The diameter of a car's tire is 60cm. While the car is being driven, the tire picks up a nail. At what times in two complete cycles is the nail at a height of 1cm above the ground.
So far, I have calculated the circumference of the wheel (188.5) and I do not know the next step.
This is pretty "advanced" stuff
Your nail traces out a cycloid, the
equation of that path can be written as
parametric equations
x=r(t−sint)
y=r(1−cost) , where t is the angle of rotation, and r is the radius
What level of math is this ?
http://mathworld.wolfram.com/Cycloid.html
Grade 11 Unversity Functions.
The question was part of the final "Thinking" category for our periodic functions test.
To find the times when the nail is at a height of 1cm above the ground, we can use the fact that the height of the nail will repeat every time the tire completes one full rotation.
Since the diameter of the tire is 60cm, the radius (r) would be half of that, which is 30cm.
The circumference of a circle is calculated using the formula: C = 2πr.
So, the circumference of the tire is:
C = 2π(30)
C = 60π cm
Now, we need to find the time it takes for the tire to complete one full rotation. Let's assume the car is traveling at a constant speed. If we know the speed of the car, we can calculate the time it takes to complete one revolution.
Let's say the speed of the car is v meters per second.
The formula to find the time (t) it takes for an object to travel a certain distance (d) at a constant speed (v) is: t = d/v.
In this case, the distance is the circumference of the tire and the speed is the distance traveled per unit time.
So, the time it takes to complete one full rotation is:
t = (60π cm)/(v cm/s)
t = (60π)/v s
Now, to find the times when the nail is at a height of 1cm above the ground, we need to find the values of t when the height repeats.
Since the height repeats every one full rotation, the nail will be at a height of 1cm above the ground at time t = n * (60π)/v, where n is any integer.
For example, if n = 0, the nail will be at a height of 1cm above the ground at the start of the cycle. And if n = 2, the nail will be at the same height after two complete cycles.
So, to find the times in two complete cycles when the nail is at a height of 1cm above the ground, you can plug in the value of n and calculate the corresponding time using the formula t = n * (60π)/v.
Note: To calculate the exact values of t, you would need to know the speed of the car (v). Without that information, you can express the times as a multiple of (60π)/v.
To find the times when the nail on the tire is at a height of 1cm above the ground, we need to consider the relationship between the height of the nail and the position of the tire as it rotates.
Since you have already calculated the circumference of the wheel, which is 188.5 cm, we can use this value to determine how far the tire travels in one complete cycle.
To find the distance the tire travels in one rotation, we use the formula:
Distance = Circumference × Number of rotations
In this case, the number of rotations is 1, so the distance traveled in one cycle is equal to the circumference, which is 188.5 cm.
Now, to determine the times when the nail is at a height of 1cm above the ground, we need to analyze the relationship between the height of the nail and the distance traveled by the tire.
Let's assume that the nail starts at the very bottom of the tire (height = 0cm) when the car begins moving. As the car moves forward, the nail will gradually rise until it reaches the topmost point of the tire (height = diameter = 60cm), and then it will start descending again.

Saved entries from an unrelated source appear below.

-- ==== Sys2Proof/Machine/Reads.lean ====
section
/-! DEFINITION. The meanings of the BUS_READ rows (44_register_access.md R230, R232 to R241). No read changes any
state besides the response it gives (20_memory.md R79). -/

namespace Sys2Proof.Machine

/-- RD_ID (44_register_access.md R232). -/
def execRdId (s : State) : Result := answerRead s idValue .okay

/-- RD_CMD reads 0 (44_register_access.md R233). -/
def execRdCmd (s : State) : Result := answerRead s 0#32 .okay

/-- RD_STATUS (44_register_access.md R234). -/
def execRdStatus (s : State) : Result := answerRead s s.status .okay

/-- RD_IE: bits 31:3 read 0 (44_register_access.md R235). -/
def execRdIe (s : State) : Result := answerRead s (s.ie.setWidth 32) .okay

/-- RD_MVALID: bits 31:16 read 0 (44_register_access.md R236). -/
def execRdMvalid (s : State) : Result := answerRead s (s.mvalid.setWidth 32) .okay

/-- RD_LEN_LO (44_register_access.md R237). -/
def execRdLenLo (s : State) : Result := answerRead s s.lenLo .okay

/-- RD_LEN_HI (44_register_access.md R238). -/
def execRdLenHi (s : State) : Result := answerRead s s.lenHi .okay

/-- RD_MSG0 (44_register_access.md R239). -/
def execRdMsg0 (s : State) : Result := answerRead s s.msg[0] .okay

/-- RD_MSG1 (44_register_access.md R239). -/
def execRdMsg1 (s : State) : Result := answerRead s s.msg[1] .okay

/-- RD_MSG2 (44_register_access.md R239). -/
def execRdMsg2 (s : State) : Result := answerRead s s.msg[2] .okay

/-- RD_MSG3 (44_register_access.md R239). -/
def execRdMsg3 (s : State) : Result := answerRead s s.msg[3] .okay

/-- RD_MSG4 (44_register_access.md R239). -/
def execRdMsg4 (s : State) : Result := answerRead s s.msg[4] .okay

/-- RD_MSG5 (44_register_access.md R239). -/
def execRdMsg5 (s : State) : Result := answerRead s s.msg[5] .okay

/-- RD_MSG6 (44_register_access.md R239). -/
def execRdMsg6 (s : State) : Result := answerRead s s.msg[6] .okay

/-- RD_MSG7 (44_register_access.md R239). -/
def execRdMsg7 (s : State) : Result := answerRead s s.msg[7] .okay

/-- RD_MSG8 (44_register_access.md R239). -/
def execRdMsg8 (s : State) : Result := answerRead s s.msg[8] .okay

/-- RD_MSG9 (44_register_access.md R239). -/
def execRdMsg9 (s : State) : Result := answerRead s s.msg[9] .okay

/-- RD_MSG10 (44_register_access.md R239). -/
def execRdMsg10 (s : State) : Result := answerRead s s.msg[10] .okay

/-- RD_MSG11 (44_register_access.md R239). -/
def execRdMsg11 (s : State) : Result := answerRead s s.msg[11] .okay

/-- RD_MSG12 (44_register_access.md R239). -/
def execRdMsg12 (s : State) : Result := answerRead s s.msg[12] .okay

/-- RD_MSG13 (44_register_access.md R239). -/
def execRdMsg13 (s : State) : Result := answerRead s s.msg[13] .okay

/-- RD_MSG14 (44_register_access.md R239). -/
def execRdMsg14 (s : State) : Result := answerRead s s.msg[14] .okay

/-- RD_MSG15 (44_register_access.md R239). -/
def execRdMsg15 (s : State) : Result := answerRead s s.msg[15] .okay

/-- RD_DIGEST0: H[0] when DONE = 1, else 0 (44_register_access.md R240). -/
def execRdDigest0 (s : State) : Result := answerRead s (digestWord s s.h.a) .okay

/-- RD_DIGEST1: H[1] when DONE = 1, else 0 (44_register_access.md R240). -/
def execRdDigest1 (s : State) : Result := answerRead s (digestWord s s.h.b) .okay

/-- RD_DIGEST2: H[2] when DONE = 1, else 0 (44_register_access.md R240). -/
def execRdDigest2 (s : State) : Result := answerRead s (digestWord s s.h.c) .okay

/-- RD_DIGEST3: H[3] when DONE = 1, else 0 (44_register_access.md R240). -/
def execRdDigest3 (s : State) : Result := answerRead s (digestWord s s.h.d) .okay

/-- RD_DIGEST4: H[4] when DONE = 1, else 0 (44_register_access.md R240). -/
def execRdDigest4 (s : State) : Result := answerRead s (digestWord s s.h.e) .okay

/-- RD_UNMAPPED: data 0 and ERROR (44_register_access.md R241). -/
def execRdUnmapped (_addr : BitVec 8) (s : State) : Result := answerRead s 0#32 .error

end Sys2Proof.Machine
end

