/-- Chunk lengths at both ends and on both sides of the two-block boundary. -/
theorem witness_FinalQueuesThePaddedTail :
    loaded.busy = false ∧ loaded.err = false ∧ loaded.done = false ∧
      (∀ n ∈ [0#6, 55#6, 56#6, 63#6], ∀ i, 4 * i < n.toNat → loaded.mvalid.getLsbD i = true) ∧
      State.reset.busy = false ∧ (∀ i, 4 * i < (0#6).toNat → State.reset.mvalid.getLsbD i = true) := by
  refine ⟨rfl, rfl, rfl, fun n hn i hi => ?_, rfl, fun i hi => ?_⟩
  · have := n.isLt
    have all : ∀ i < 16, (0xFFFF#16).getLsbD i = true := by decide
    exact all i (by omega)
  · simp at hi

theorem witness_IllegalWordRecordsIllegalCmd :
    ¬((0x00000100#32).toNat % 2 ^ 8 ≤ 3 ∧ (0x00000100#32).toNat / 2 ^ 14 = 0 ∧
      ((0x00000100#32).toNat / 2 ^ 8 % 2 ^ 6 = 0 ∨ (0x00000100#32).toNat % 2 ^ 8 = 3)) := by decide +kernel

theorem witness_CommandWhileBusyRecordsCmdBusy :
    running.busy = true ∧ Instr.final 3#6 ∈ [Instr.init, .block, .final 3#6] := by decide +kernel

theorem witness_ErroredSessionIgnoresBlockAndFinal :
    errored.busy = false ∧ errored.err = true ∧ Instr.block ∈ [Instr.block, .final 3#6] := by decide +kernel

/-- One state for each clause: done, a word missing for BLOCK, a word missing for FINAL, no room. -/
theorem witness_RefusedCommandRecordsTheFirstError :
    (abcDone.busy = false ∧ abcDone.err = false ∧ abcDone.done = true) ∧
      (State.reset.busy = false ∧ State.reset.err = false ∧ State.reset.done = false ∧
        State.reset.mvalid ≠ 0xFFFF#16) ∧
      (abcLoaded.busy = false ∧ abcLoaded.err = false ∧ abcLoaded.done = false ∧
        ∃ i, 4 * i < (5#6).toNat ∧ abcLoaded.mvalid.getLsbD i = false) ∧
      ∃ s : State, s.busy = false ∧ s.err = false ∧ s.done = false ∧ s.mvalid = 0xFFFF#16 ∧
        s.len = 0xFFFFFFFFFFFFFE00#64 :=
  ⟨by decide +kernel, by decide +kernel, ⟨rfl, rfl, rfl, 1, by decide +kernel⟩,
    { loaded with len := 0xFFFFFFFFFFFFFE00#64 }, rfl, rfl, rfl, rfl, rfl⟩

theorem witness_LengthCheckIsExact :
    (0xFFFFFFFFFFFFFE00#64).toNat ≤ 2 ^ 64 - 512 ∧ 63 ≤ 63 ∧ (0xFFFFFFFFFFFFFE00#64).toNat % 512 = 0 ∧
      (0xFFFFFFFFFFFFFC00#64).toNat % 512 = 0 := by decide +kernel

theorem witness_FirstErrorIsKept : State.reset.err = false ∧ errored.err = true := by decide +kernel

/-- An errored state that keeps its error, one that INIT and one that a reset clears. -/
theorem witness_OnlyInitAndResetClearErrors :
    errored.err = true ∧ nextIs (step errored) (fun t => t.err) = true ∧
      nextIs (step (errored.withFetchWord 32 0x00000001)) (fun t => !t.err) = true ∧
      nextIs (step { errored with inputs := [.reset] }) (fun t => !t.err) = true := by decide +kernel

theorem witness_OnlyFinalCompletionSetsDone :
    (finishing.done = false ∧ nextIs (step finishing) (fun t => t.done) = true) ∧
      abcDone.done = true ∧ nextIs (step (abcDone.withFetchWord 32 0x00000001)) (fun t => !t.done) = true ∧
      nextIs (step { abcDone with inputs := [.reset] }) (fun t => !t.done) = true := by decide +kernel

theorem witness_BusyFollowsAcceptanceAndCompletion :
    (loaded.busy = false ∧ nextIs (step (loaded.withFetchWord 41 0x10400000002)) (fun t => t.busy) = true) ∧
      finishing.busy = true ∧ nextIs (step finishing) (fun t => !t.busy) = true ∧
      nextIs (step { running with inputs := [.reset] }) (fun t => !t.busy) = true := by decide +kernel

/-- H changes by INIT, by reset and by ACCUM. -/
theorem witness_OnlyInitResetAndAccumulationWriteH :
    nextIs (step (abcDone.withFetchWord 32 0x00000001)) (fun t => t.h != abcDone.h) = true ∧
      nextIs (step { abcDone with inputs := [.reset] }) (fun t => t.h != abcDone.h) = true ∧
      nextIs (step { finishing with wv := iv }) (fun t => t.h != finishing.h) = true := by decide +kernel

/-- Two states that differ in H, Q and the engine's phase while DONE = 0. -/
theorem witness_NoResponseShowsIntermediateState :
    let s' : State := { running with h := abcDone.h, q := [abcBlock], phase := .round }
    s' = { running with
      h := s'.h, q := s'.q, fin := s'.fin, phase := s'.phase, w := s'.w, wv := s'.wv, t := s'.t, j := s'.j } ∧
      (running.done = true → s'.h = running.h) ∧ s'.h ≠ running.h ∧
      nextIs (exec .rdDigest0 running) (fun t => reads t 0#32) = true ∧
      nextIs (exec .rdDigest0 s') (fun t => reads t 0#32) = true := by decide +kernel

theorem witness_LoadCopiesTheHeadBlock : running.q = aBlock :: [] ∧ running.phase = .load := by decide +kernel

theorem witness_ExpandWritesOneScheduleWord : ∀ j ∈ [16, 79],
    let s : State := { running with phase := .expand, j := j }
    s.q ≠ [] ∧ s.phase = .expand ∧ 16 ≤ s.j ∧ s.j ≤ 79 := by decide +kernel

theorem witness_RoundUpdatesTheWorkingVariables : ∀ n ∈ [0, 79],
    let s : State := { running with phase := .round, t := n }
    s.q ≠ [] ∧ s.phase = .round ∧ s.t ≤ 79 := by decide +kernel

theorem witness_SubPassesUseTheirConstantAndFunction :
    19 ≤ 19 ∧ (20 ≤ 20 ∧ 20 ≤ 39) ∧ (20 ≤ 39 ∧ 39 ≤ 39) ∧ (40 ≤ 40 ∧ 40 ≤ 59) ∧ (40 ≤ 59 ∧ 59 ≤ 59) ∧
      (60 ≤ 60 ∧ 60 ≤ 79) ∧ (60 ≤ 79 ∧ 79 ≤ 79) := by decide +kernel

theorem witness_AccumFinishesTheBlock :
    (finishing.q = abcBlock :: [] ∧ finishing.phase = .accum) ∧
      ∃ s : State, s.q = abcBlock :: [aBlock] ∧ s.phase = .accum ∧ [aBlock] ≠ [] :=
  ⟨by decide +kernel, { finishing with q := [abcBlock, aBlock] }, rfl, rfl, by simp⟩

theorem witness_EngineWritesOnlyItsOwnState : nextIs (engineStep finishing) (fun t => t.done) = true := by
  decide +kernel

theorem witness_EngineMovesExactlyWhenQueued :
    (StateInv State.reset ∧ State.reset.q = []) ∧ (StateInv running ∧ running.q ≠ []) :=
  ⟨⟨stateInv_reset, rfl⟩, stateInv_running, by simp [running]⟩

/-- A last block and a block with another behind it. -/
theorem witness_EngineSequenceComputesCompress :
    (running.q = aBlock :: [] ∧ running.phase = .load) ∧
      ∃ s : State, s.q = aBlock :: [abcBlock] ∧ s.phase = .load :=
  ⟨by decide +kernel, { running with q := [aBlock, abcBlock] }, rfl, rfl⟩

theorem witness_EngineFinishesQueuedWork : StateInv running ∧ running.busy = true := ⟨stateInv_running, rfl⟩

theorem witness_RotlRotatesLeft : 0 ≤ 31 ∧ 31 ≤ 31 ∧ 0 < 32 ∧ 31 < 32 := by decide +kernel

theorem witness_ScheduleMeetsItsRecurrence : (16 ≤ 16 ∧ 16 ≤ 79) ∧ (16 ≤ 79 ∧ 79 ≤ 79) ∧ 0 < 16 ∧ 15 < 16 := by
  decide +kernel

/-- A message with a value and one without. -/
theorem witness_PadMeetsItsContract :
    8 * ([0x61#8, 0x62#8, 0x63#8] : List Byte).length < 2 ^ 64 ∧
      ∃ m : List Byte, ¬8 * m.length < 2 ^ 64 := by
  have long : ∀ n, ∃ m : List Byte, m.length = n := fun n => ⟨List.replicate n 0#8, List.length_replicate⟩
  obtain ⟨m, hm⟩ := long (2 ^ 61)
  exact ⟨by decide +kernel, m, by omega⟩

theorem witness_ZeroFillIsMinimal : (55 + 1 + 0 + 8) % 64 = 0 ∧ (56 + 1 + 63 + 8) % 64 = 0 := by decide +kernel

theorem witness_PadIsFullBlocksThenTail : 8 * (List.replicate 120 0x61#8).length ≤ 2 ^ 64 - 1 := by simp

theorem witness_DigestSerializesBigEndian : 0 < 5 ∧ 4 < 5 ∧ 0 < 4 ∧ 3 < 4 := by decide +kernel

theorem witness_ResetLeavesTheStatedValues :
    ({ running with inputs := [.reset, .engine] } : State).inputs = .reset :: [.engine] := by decide +kernel

theorem witness_StepKeepsTheInvariant :
    StateInv finishing ∧ nextIs (step finishing) (fun t => t.done && !t.busy) = true :=
  ⟨stateInv_finishing, by decide +kernel⟩

/-- A run from a reachable state reaches reachable states. -/
theorem reachable_of_run {n : Nat} {s t : State} (hs : Reachable s) (h : Host.Core.run core n s = .next t) :
    Reachable t := by
  induction n generalizing s with
  | zero =>
    cases h
    exact hs
  | succ n ih =>
    simp only [Host.Core.run] at h
    split at h
    · rename_i hu
      exact ih (.next hs hu) h
    · cases h
    · cases h

/-- The transactions of 95_test_vectors.md P1, rows 2 to 5: `init`, `wr MSG0`, `final 3`. -/
def abcInputs : List Input :=
  [.request (.bus 0x10400000001#41), .request (.bus 0x12061626300#41), .request (.bus 0x10400000303#41)]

We want to find the times when the nail is at a height of 1cm above the ground. To do this, we need to determine how many times the nail's height goes from below 1cm to above 1cm in one complete cycle.
Since the diameter of the tire is 60cm, the highest point of the tire is 60cm above the ground. For the nail to be 1cm above the ground, it has to be at a height of 61cm.
Now, let's look at how many times the nail's height goes from below 1cm to above 1cm in one complete cycle. This happens twice: once when the nail first reaches a height of 1cm during its ascent, and again when it reaches a height of 1cm during its descent.
To calculate the times at which this occurs, we divide the total distance traveled in one complete cycle (188.5 cm) by the distance traveled between each occurrence of the nail's height crossing 1cm (which is 60cm, as it covers the distance from a height below 1cm to above 1cm).
So, the times at which the nail is at a height of 1cm above the ground in two complete cycles would be:
Time 1: when the nail reaches 1cm during its first ascent
Time 2: when the nail reaches 1cm during its first descent
Time 3: when the nail reaches 1cm during its second ascent
Time 4: when the nail reaches 1cm during its second descent
To find the exact times, you would need to measure the time it takes for the tire to complete one full rotation and divide it by four, since there are four occurrences of the nail reaching a height of 1cm.
Note: The speeds at which the car is driven would affect how long it takes for the nail to reach 1cm above the ground, but the concept of dividing the distance traveled by the distance between the occurrences remains the same.